In exact form, please repeat the records from their opening line down to the line with "with an opaque", including that line.

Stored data
──────────
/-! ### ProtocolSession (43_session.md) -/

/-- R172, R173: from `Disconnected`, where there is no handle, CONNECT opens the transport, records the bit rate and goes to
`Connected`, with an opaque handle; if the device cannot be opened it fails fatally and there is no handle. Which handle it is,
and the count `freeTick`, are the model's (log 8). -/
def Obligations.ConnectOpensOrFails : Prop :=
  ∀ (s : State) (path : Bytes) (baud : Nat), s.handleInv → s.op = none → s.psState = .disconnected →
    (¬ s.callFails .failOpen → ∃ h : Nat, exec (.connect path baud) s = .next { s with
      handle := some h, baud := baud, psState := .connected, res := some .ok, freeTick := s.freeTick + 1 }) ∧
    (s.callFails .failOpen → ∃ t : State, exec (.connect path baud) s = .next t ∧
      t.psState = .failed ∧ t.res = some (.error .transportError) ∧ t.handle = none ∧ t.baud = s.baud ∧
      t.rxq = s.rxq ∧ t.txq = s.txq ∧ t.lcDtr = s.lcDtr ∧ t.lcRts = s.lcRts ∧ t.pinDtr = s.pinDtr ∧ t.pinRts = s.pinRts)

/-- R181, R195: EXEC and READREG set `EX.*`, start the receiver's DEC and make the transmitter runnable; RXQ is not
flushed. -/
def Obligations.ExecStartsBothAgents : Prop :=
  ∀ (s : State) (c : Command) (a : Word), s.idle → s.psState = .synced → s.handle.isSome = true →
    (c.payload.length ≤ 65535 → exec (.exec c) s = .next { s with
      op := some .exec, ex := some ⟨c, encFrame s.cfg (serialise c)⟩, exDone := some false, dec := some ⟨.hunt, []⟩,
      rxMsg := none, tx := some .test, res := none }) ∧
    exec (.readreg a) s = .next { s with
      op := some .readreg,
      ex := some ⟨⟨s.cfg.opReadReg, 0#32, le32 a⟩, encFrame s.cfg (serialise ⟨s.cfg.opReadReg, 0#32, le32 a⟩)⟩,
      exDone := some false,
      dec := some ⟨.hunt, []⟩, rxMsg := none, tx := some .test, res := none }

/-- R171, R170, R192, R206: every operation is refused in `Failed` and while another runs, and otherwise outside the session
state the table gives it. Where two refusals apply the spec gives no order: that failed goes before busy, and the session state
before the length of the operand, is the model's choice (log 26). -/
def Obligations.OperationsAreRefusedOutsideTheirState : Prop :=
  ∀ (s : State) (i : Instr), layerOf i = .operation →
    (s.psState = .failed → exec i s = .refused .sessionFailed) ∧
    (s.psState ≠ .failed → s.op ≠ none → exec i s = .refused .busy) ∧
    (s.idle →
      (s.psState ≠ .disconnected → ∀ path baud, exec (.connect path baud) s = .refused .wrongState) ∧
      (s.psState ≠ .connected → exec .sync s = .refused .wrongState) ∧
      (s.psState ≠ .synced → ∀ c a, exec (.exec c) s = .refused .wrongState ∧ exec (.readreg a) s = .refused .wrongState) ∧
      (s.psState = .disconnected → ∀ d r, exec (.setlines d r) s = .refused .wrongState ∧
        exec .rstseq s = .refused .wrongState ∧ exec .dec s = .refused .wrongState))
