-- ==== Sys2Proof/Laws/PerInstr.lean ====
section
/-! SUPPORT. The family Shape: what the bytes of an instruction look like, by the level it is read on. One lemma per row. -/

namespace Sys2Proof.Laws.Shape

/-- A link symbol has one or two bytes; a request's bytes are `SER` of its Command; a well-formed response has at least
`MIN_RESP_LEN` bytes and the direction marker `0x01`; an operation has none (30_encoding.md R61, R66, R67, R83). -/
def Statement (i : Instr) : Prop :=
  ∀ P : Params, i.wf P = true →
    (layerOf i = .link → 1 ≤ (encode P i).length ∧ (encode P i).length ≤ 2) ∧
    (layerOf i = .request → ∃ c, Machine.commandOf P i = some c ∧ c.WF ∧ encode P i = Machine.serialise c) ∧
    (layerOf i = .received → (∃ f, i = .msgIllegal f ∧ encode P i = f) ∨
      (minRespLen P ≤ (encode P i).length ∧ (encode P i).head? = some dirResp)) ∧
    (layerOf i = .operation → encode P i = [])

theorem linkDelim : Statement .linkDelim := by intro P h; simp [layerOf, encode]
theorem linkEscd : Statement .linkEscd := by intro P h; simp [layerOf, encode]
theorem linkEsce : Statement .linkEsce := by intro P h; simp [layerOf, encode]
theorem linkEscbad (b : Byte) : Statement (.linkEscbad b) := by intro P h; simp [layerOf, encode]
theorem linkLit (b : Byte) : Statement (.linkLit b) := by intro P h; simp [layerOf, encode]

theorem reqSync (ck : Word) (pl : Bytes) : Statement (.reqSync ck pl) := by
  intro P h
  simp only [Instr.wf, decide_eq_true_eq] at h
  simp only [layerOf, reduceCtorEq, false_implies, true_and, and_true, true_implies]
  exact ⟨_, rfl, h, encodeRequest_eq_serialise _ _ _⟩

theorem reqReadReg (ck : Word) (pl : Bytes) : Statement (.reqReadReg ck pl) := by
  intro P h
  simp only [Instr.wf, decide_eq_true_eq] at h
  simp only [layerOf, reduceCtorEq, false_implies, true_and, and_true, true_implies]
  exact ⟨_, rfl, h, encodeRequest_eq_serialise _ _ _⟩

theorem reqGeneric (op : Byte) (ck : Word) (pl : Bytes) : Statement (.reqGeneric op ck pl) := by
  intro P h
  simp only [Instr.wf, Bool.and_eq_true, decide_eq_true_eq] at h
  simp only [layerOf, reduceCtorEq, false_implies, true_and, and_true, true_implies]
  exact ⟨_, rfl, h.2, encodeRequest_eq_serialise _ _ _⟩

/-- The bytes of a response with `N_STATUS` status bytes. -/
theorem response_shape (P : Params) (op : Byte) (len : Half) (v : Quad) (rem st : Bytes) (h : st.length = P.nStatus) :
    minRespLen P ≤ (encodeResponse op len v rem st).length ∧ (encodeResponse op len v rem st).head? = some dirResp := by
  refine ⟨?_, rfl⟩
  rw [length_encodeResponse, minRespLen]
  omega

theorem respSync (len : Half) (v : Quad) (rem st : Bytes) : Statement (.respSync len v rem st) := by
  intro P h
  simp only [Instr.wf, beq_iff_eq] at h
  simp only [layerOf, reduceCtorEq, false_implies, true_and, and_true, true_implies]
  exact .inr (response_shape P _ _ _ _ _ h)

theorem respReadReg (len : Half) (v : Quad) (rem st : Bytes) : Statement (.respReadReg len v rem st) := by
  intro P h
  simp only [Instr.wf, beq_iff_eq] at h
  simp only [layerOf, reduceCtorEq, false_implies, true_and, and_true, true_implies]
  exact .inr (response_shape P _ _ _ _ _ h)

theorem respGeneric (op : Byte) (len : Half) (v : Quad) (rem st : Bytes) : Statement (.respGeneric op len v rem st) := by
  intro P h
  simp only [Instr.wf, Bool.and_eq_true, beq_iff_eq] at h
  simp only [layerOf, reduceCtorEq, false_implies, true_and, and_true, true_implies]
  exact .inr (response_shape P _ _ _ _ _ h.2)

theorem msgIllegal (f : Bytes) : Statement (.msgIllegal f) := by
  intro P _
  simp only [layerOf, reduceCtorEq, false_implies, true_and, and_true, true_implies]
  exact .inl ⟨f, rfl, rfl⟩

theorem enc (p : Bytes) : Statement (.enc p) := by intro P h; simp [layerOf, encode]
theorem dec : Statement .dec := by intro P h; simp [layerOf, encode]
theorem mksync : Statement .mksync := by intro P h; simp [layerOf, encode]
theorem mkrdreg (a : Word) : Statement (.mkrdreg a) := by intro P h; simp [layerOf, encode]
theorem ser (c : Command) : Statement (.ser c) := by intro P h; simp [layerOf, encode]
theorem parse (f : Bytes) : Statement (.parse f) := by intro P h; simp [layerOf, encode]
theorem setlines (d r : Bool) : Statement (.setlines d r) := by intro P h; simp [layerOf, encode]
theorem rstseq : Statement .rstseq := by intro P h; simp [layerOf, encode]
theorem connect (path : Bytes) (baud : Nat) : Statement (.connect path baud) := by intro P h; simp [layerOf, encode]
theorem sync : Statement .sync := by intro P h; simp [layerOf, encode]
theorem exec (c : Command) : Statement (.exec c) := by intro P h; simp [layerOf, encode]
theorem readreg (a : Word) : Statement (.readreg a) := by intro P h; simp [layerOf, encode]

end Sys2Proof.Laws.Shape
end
──────────
Response:
/-! ### ProtocolSession (43_session.md) -/

/-- R172, R173: from `Disconnected`, where there is no handle, CONNECT opens the transport, records the bit rate and goes to
`Connected`, with an opaque handle; if the device cannot be opened it fails fatally and there is no handle. Which handle it is,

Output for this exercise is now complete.